Discussion in 'Open Discussion (Work-safe)' started by KillerNut, Apr 4, 2004.

  1. KillerNut

    KillerNut Banned

    I have been given a team of Little League baseball players to coach. I have no children of my own yet so these will all be someone elses kids.

    I have some quetions however for parents on this board and I just want opinions.

    Number one, I have ABSOLUTELY no intention of being one of those little league baseball coaches that yells, gets in fights, beats up people, or gets beat up. I fully understand that when you are dealing with 9-10 year olds it is suppose to be fun, a learning experience, and not too serious, but here are some dilemas.

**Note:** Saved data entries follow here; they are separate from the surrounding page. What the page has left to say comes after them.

-- ==== Sys2Proof/Machine/Matrix.lean ====
section
/-! DEFINITION. Tiles and the issue of matrix queue entries (R102, R112, R113, R219 to R228, R231 to R233, R343, R396 to R398,
R424, R425, R434, R437, R438). The engine's own steps are in Engine.lean. -/
namespace Sys2Proof.Machine

/-- The participating quarters with their participating threads, ascending (R222). -/
def View.quarters (v : View) (g : Guard) : List (Nat × List Nat) :=
  ((List.range 4).map (fun q => (q, (v.acting g).filter (fun t => t / 8 == q)))).filter (fun p => !p.2.isEmpty)
/-- The effective tile of a quarter (R222). -/
def effTile (n : Fin 16) (off : Bool) (q : Nat) : Nat := n.val + if off then q else 0
/-- The physical tile and its contents; none at or above TILES (R219). -/
def View.tile? (v : View) (eff : Nat) : Option (Nat × Tile) :=
  if eff ≥ hdrTiles v.grp.hdr then none
  else (v.grp.tiles[eff]?).map (fun n => (n, v.core.tiles.get Tile.reset n))
/-- A tile that a use other than TCFG needs: 131 for an absent one, 130 for an unconfigured one (R219, R221). -/
def View.useTile (v : View) (eff : Nat) : Except Nat (Nat × Tile) :=
  match v.tile? eff with
  | none => .error 131
  | some x => if tfFmt x.2.tf = 15 then .error 130 else .ok x

/-- Causes of quarters: each failing quarter raises its cause in its participating threads (R42, R398). -/
def View.quarterRaises {α : Type} (v : View) (rs : List ((Nat × List Nat) × Except AFault α)) : List Raise :=
  rs.flatMap (fun r => match r.2 with | .error f => r.1.2.map (fun t => raiseAt v t f) | .ok _ => [])
/-- Run a quarter instruction: the causes of the failing quarters, and the operations of the others. -/
def quarterFx (v : View) (g : Guard) (f : Nat × List Nat → Except AFault Fx) : Fx :=
  let rs := (v.quarters g).map (fun q => (q, f q))
  rs.foldl (fun a r => match r.2 with | .ok x => a.append x | .error _ => a) { Fx.empty with raises := v.quarterRaises rs }
/-- ILLEGAL_FIELD with a subcode as an access fault. -/
def badField (sub : Nat) : AFault := (0x02, sub, 0)

/-! The tile interlock (R223). -/

def EKind.writes : EKind → List Nat
  | .tld t .. => [t]
  | .scld t _ => [t]
  | .mma d .. => [d]
  | _ => []
def EKind.reads : EKind → List Nat
  | .tst t .. => [t]
  | .mma _ a b c nc .. => if nc then [a, b] else [a, b, c]
  | _ => []
/-- Entries of the matrix queue that hold back a seat instruction on the tiles. -/
def Core.tileHolds (c : Core) (tiles : List Nat) (writer : Bool) : List Nat :=
  ((c.queues.getD 0 []).filter (fun e => tiles.any (fun t => e.kind.writes.contains t || (writer && e.kind.reads.contains t)))).map (·.id)
/-- Run a seat instruction on tiles, or wait for the interlock. -/
def withTiles (v : View) (s : State) (effs : List Nat) (writer : Bool) (k : Host.Outcome State Fault Refusal) : Host.Outcome State Fault Refusal :=
  let hold := v.core.tileHolds (effs.filterMap (fun e => (v.tile? e).map (·.1))) writer
  if hold.isEmpty || v.crew.replay.isSome then k else block s (.tile hold)

/-- The lowest participating thread of a quarter. -/
def quarterLow (q : Nat × List Nat) : Nat := q.2.headD 0

def execTcfg (g : Guard) (qd : Bool) (d : Fin 16) (a : Reg) (s : State) : Host.Outcome State Fault Refusal :=
  withView s (fun v => withTiles v s ((v.quarters g).map (fun q => effTile d qd q.1)) true
    (emit s (quarterFx v g (fun q =>
      let x := v.val (quarterLow q) a
      match v.tile? (effTile d qd q.1) with
      | none => .error (badField 131)
      | some p => if tfBad x then .error (badField 18) else .ok { Fx.empty with ops := [.tile p.1 (.cfg x) q.2] }))))
/-- MOVC to TFn (R220): the effect of TCFG on tile n, once, with the crew register's value. -/
def execTfWrite (g : Guard) (n : Fin 16) (a : Reg) (s : State) : Host.Outcome State Fault Refusal :=
  withView s (fun v => withTiles v s [n.val] true (
    match v.acting g with
    | [] => emit s Fx.empty
    | t :: ts =>
      let x := v.val t a
      match v.tile? n.val with
      | none => emit s (raiseAll v (t :: ts) 0x02 131 0)
      | some p => if tfBad x then emit s (raiseAll v (t :: ts) 0x02 18 0) else emit s { Fx.empty with ops := [.tile p.1 (.cfg x) (t :: ts)] }))
def execTzero (g : Guard) (qd : Bool) (d : Fin 16) (s : State) : Host.Outcome State Fault Refusal :=
  withView s (fun v => withTiles v s ((v.quarters g).map (fun q => effTile d qd q.1)) true
    (emit s (quarterFx v g (fun q =>
      match v.useTile (effTile d qd q.1) with
      | .error sub => .error (badField sub)
      | .ok p => .ok { Fx.empty with ops := [.tile p.1 .zero q.2] }))))

/-! TLD, TST and SCLD. -/

/-- The checked lines of a tile in memory (R224, R225). -/
def View.tileLines (v : View) (s : State) (sp : Space) (p : Perm) (addr stride len : Nat) : Nat → Nat → Except AFault (List (List Seg))
  | 0, _ => .ok []
  | n + 1, i =>
    match s.span v.iss.unit v.grp sp p (len / 128 + 2) ((addr + i * stride) % 2 ^ 64) len with
    | .error f => .error f
    | .ok l => match v.tileLines s sp p addr stride len n (i + 1) with | .error f => .error f | .ok r => .ok (l :: r)
/-- The checks of the address and the stride before the pages (R130, R224). -/
def tileAddrBad (sp : Space) (addr stride len : Nat) : Option AFault :=
  if stride < len then some (badField 130)
  else if sp ≠ .vault ∧ addr / 2 ^ 56 ≠ 0 then some (0x12, 0, addr)
  else if addr % 16 ≠ 0 ∨ stride % 16 ≠ 0 then some (0x13, 0, addr)
  else none
/-- The stride of a quarter: the register's value, or the line's length rounded up to a multiple of 16 (R424). -/
def View.stride (v : View) (t : Nat) (b : Reg) (len : Nat) : Nat := if b = .vz then (len + 15) / 16 * 16 else (v.val t b).toNat
/-- The checked lines of a tile transfer. -/
def View.tileXfer (v : View) (s : State) (sp : Space) (p : Perm) (t : Nat) (a b : Reg) (tf : Word) : Except AFault (List (List Seg)) :=
  let len := tfLineBytes tf
  let addr := (v.pair t a).toNat
  let stride := v.stride t b len
  match tileAddrBad sp addr stride len with
  | some f => .error f
  | none => v.tileLines s sp p addr stride len (tfLines tf) 0
/-- The checked bytes of a scale transfer. -/
def View.scaleXfer (v : View) (s : State) (sp : Space) (addr : Nat) (tf : Word) : Except AFault (List Seg) :=
  match tileAddrBad sp addr 0 0 with
  | some f => .error f
  | none => s.span v.iss.unit v.grp sp .load (tfBlocks tf / 128 + 2) addr (tfBlocks tf)
/-- A significance byte that a tile's format does not take (R425). -/
def sigBad (tf : Word) (sig : BitVec 8) : Bool := sig != 0 && ([0, 13].contains (tfFmt tf) || decide (sig.toNat - 1 > tfPrec tf))
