/-- The done word of R181. -/
def doneWord (seq node status : Nat) : DWord := BitVec.ofNat 64 (seq * 2 ^ 32 + node * 2 ^ 8 + status)
/-- The I/O die's stores of a graph's done word wait here for their replicated line (R152). -/
def doneOrigin (gr : Nat) : Nat := 9216 + gr
/-- A done word is written: the graph's vector is raised, and where it ends the run, the graph has none (R181). -/
def State.raiseDone (s : State) (gr : Nat) (w : DWord) (ends : Bool) : State :=
  let g := s.graph gr
  let s := s.setGraph gr { g with lastDone := w, run := if ends then none else g.run }
  { s with iod := { s.iod with msix := s.iod.msix.put g.vector (s.iod.msix.get 0 g.vector + 1) } }
/-- Write a done word and raise the graph's vector; a write that fails its checks is dropped (R181). One to a replicated page takes the
steps of R152 first, behind the graph's earlier ones. -/
def State.writeDone (s : State) (gr : Nat) (w : DWord) (ends : Bool) : State :=
  let g := s.graph gr
  let bytes (p : Piece) : List SByte := imap (bytesOf 8 w.toNat) (fun i b => ⟨p.ha + i, b, p.dest⟩)
  match s.locGlobal ioDie g.ctx g.doneaddr 8 .store with
  | .error _ => s.raiseDone gr w ends
  | .ok ps =>
    if ps.any (fun p => p.dest == .repl) then
      let x := s.origin (doneOrigin gr)
      s.addEvent (doneOrigin gr)
        { seq := x.next, who := none, threads := 0, scope := 3, await := 3, after := [], wit := false, cls := if ends then 1 else 0, bytes := ps.flatMap bytes,
          waits := x.pend.map (·.seq), entered := true, swept := true, locks := 0, held := false, marks := [] }
    else (s.writeAll (((ps.filter (fun p => p.dest != .remote)).flatMap bytes).map (fun b => (b.ha, b.val)))).raiseDone gr w ends
/-- The run's own done word is on its way. -/
def State.ending (s : State) (gr : Nat) : Bool := (s.origin (doneOrigin gr)).pend.any (fun e => e.cls == 1)
/-- End a run whose nodes are all complete, or that failed and has no resident group left. -/
def State.endRun (s : State) (gr : Nat) : State :=
  match (s.graph gr).run with
  | none => s
  | some r =>
    let ended := if r.status = 0 then r.nodes.all (·.done) else (s.groupsOf (fun g => g.graph == gr && g.run == r.seq)).isEmpty
    if r.begun && ended && !s.ending gr then s.writeDone gr (doneWord r.seq r.failNode r.status) true else s
/-- What follows when something of a run ended, failed or became ready. -/
def State.checkRun (s : State) (gr : Nat) : State := (s.settle gr (2 * (s.graph gr).nodes.length + 1)).endRun gr

/-! Triggers and the start of a run (R63, R147, R179 to R181, R318, R322). -/

/-- Every instruction cache and every translation cache is emptied (R63, R147). -/
def State.emptyCaches (s : State) : State :=
  { s with
    cores := s.cores.map (fun c => (c.1, { c.2 with icache := [] }))
    clusters := s.clusters.map (fun c => (c.1, { c.2 with tc := [] })) }
def State.countTrigErr (s : State) : State := { s with iod := { s.iod with trigErr := min (s.iod.trigErr + 1) (2 ^ 64 - 1) } }
/-- The nodes of a run as it begins. -/
def Graph.freshNodes (g : Graph) : List RNode := g.nodes.map (fun n => ⟨n.npred, 0, false, false⟩)
/-- The next run of a graph (R181). -/
def Graph.nextRun (g : Graph) (v : DWord) : Graph :=
  { g with seq := (g.seq + 1) % 2 ^ 32, run := some ⟨(g.seq + 1) % 2 ^ 32, bitsAt v.toNat 3 53, false, g.freshNodes, 0, 0⟩ }
/-- Submit a trigger doubleword that names an installed graph: its status (R181, R382). -/
def State.submit (s : State) (v : DWord) : State × Nat :=
  let gr := bitsAt v.toNat 56 8
  let g := s.graph gr
  match g.run, g.waiting with
  | none, [] => ((s.setGraph gr (g.nextRun v)).push (.runBegin gr), 0)
  | _, ws => if ws.length < 4 then (s.setGraph gr { g with waiting := ws ++ [v] }, 0) else (s.writeDone gr (doneWord 0 0 4) false, 4)
/-- A 64-bit write to the trigger register (R179, R322). -/
def execTrigger (w : DWord) (s : State) : Host.Outcome State Fault Refusal :=
  let s := s.emptyCaches
  if bitsAt w.toNat 0 3 ≠ 0 ∨ !(s.graph (bitsAt w.toNat 56 8)).installed ∨ !bitAt s.iod.ready 26 then .next s.countTrigErr
  else .next (s.submit w).1
/-- A write of zero to the trigger-error count (R318). -/
def execTriggerErrorClear (s : State) : Host.Outcome State Fault Refusal := .next { s with iod := { s.iod with trigErr := 0 } }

    1) In my view, and I would assume in most of my kids view loosing is not fun. Since we want to have fun, I would like to atleast win our share of games. How much would you focus on winning. What I guess I mean is would you do anything within the rules to try and give your team the best chance of winning. (For example bench your worst players as much as possible)

    2) Is it appropriate to tell kids to try and get a walk if they can't hit because it allows them to run the base paths, and maybe feel like they helped the team win more, than if they kept striking out?

    3) Would you allow kids to pick positions that they want to play more than where I need them to play?

    These are just some of the questions. I really want this to be fun, and I want every kid to be successful, however I am too much of a realist to think that each kid being a big success is possible.

    I think I am pretty good at teaching baseball, but this is the first time I have been the head coach, which worries me a bit more.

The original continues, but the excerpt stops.